> EXERCISE GOAL: Reading the records below, find how many lines include the word "lemma" and give that number alone.

> PROVIDED ENTRIES:

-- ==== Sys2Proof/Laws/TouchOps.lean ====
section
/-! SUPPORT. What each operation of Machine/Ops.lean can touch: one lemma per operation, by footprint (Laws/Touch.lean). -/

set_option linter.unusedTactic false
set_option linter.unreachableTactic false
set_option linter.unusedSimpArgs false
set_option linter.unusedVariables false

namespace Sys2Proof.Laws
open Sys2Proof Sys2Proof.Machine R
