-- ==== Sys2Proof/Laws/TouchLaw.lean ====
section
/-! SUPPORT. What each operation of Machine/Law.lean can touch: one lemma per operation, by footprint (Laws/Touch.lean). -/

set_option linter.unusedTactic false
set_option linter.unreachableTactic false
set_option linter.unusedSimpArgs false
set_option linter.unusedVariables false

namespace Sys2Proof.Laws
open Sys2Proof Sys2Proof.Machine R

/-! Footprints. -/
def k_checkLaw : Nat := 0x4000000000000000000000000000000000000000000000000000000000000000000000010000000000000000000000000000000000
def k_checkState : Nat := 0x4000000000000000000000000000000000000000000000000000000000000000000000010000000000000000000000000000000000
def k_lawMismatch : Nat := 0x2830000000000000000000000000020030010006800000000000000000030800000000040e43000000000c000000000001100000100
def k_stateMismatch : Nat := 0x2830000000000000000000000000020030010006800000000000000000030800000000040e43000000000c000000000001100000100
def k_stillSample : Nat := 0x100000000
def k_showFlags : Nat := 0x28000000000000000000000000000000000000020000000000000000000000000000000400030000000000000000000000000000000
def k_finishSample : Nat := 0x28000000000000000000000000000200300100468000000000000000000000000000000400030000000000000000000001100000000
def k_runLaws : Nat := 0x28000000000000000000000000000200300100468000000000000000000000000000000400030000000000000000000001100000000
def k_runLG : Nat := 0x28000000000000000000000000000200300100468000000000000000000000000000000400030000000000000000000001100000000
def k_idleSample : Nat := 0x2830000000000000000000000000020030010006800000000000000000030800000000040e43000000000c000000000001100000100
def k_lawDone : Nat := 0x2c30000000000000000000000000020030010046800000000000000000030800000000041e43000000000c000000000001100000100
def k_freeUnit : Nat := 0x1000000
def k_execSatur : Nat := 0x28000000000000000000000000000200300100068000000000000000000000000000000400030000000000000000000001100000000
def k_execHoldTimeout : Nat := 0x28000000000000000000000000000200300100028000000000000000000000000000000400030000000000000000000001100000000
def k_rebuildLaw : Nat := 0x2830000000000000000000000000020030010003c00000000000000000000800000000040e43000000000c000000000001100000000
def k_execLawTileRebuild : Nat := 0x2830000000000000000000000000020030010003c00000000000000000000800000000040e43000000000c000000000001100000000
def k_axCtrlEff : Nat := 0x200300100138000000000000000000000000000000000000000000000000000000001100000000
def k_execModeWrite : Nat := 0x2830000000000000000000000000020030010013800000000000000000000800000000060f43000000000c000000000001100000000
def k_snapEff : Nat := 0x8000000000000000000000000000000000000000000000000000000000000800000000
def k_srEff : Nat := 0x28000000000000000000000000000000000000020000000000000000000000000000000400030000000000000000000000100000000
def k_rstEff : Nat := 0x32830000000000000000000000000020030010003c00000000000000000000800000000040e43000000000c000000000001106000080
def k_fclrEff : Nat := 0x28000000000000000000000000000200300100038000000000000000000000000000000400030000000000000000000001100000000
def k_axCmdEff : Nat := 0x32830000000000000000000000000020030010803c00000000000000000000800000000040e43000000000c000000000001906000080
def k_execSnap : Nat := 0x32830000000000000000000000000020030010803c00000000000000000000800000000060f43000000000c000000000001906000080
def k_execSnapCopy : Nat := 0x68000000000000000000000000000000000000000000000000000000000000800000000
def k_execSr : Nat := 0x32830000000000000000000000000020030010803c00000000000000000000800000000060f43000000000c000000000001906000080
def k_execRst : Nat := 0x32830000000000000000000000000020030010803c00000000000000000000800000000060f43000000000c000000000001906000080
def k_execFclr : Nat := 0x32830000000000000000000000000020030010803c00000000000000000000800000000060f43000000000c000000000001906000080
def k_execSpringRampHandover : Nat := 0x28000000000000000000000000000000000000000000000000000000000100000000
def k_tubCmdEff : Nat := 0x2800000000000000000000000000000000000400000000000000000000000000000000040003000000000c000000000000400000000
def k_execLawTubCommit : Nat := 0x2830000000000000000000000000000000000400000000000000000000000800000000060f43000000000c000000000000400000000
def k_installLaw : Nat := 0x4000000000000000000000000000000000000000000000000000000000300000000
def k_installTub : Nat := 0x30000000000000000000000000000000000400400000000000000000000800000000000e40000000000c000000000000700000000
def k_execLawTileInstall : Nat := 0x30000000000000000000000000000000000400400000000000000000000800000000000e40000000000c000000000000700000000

> WRITTEN REPLY: 2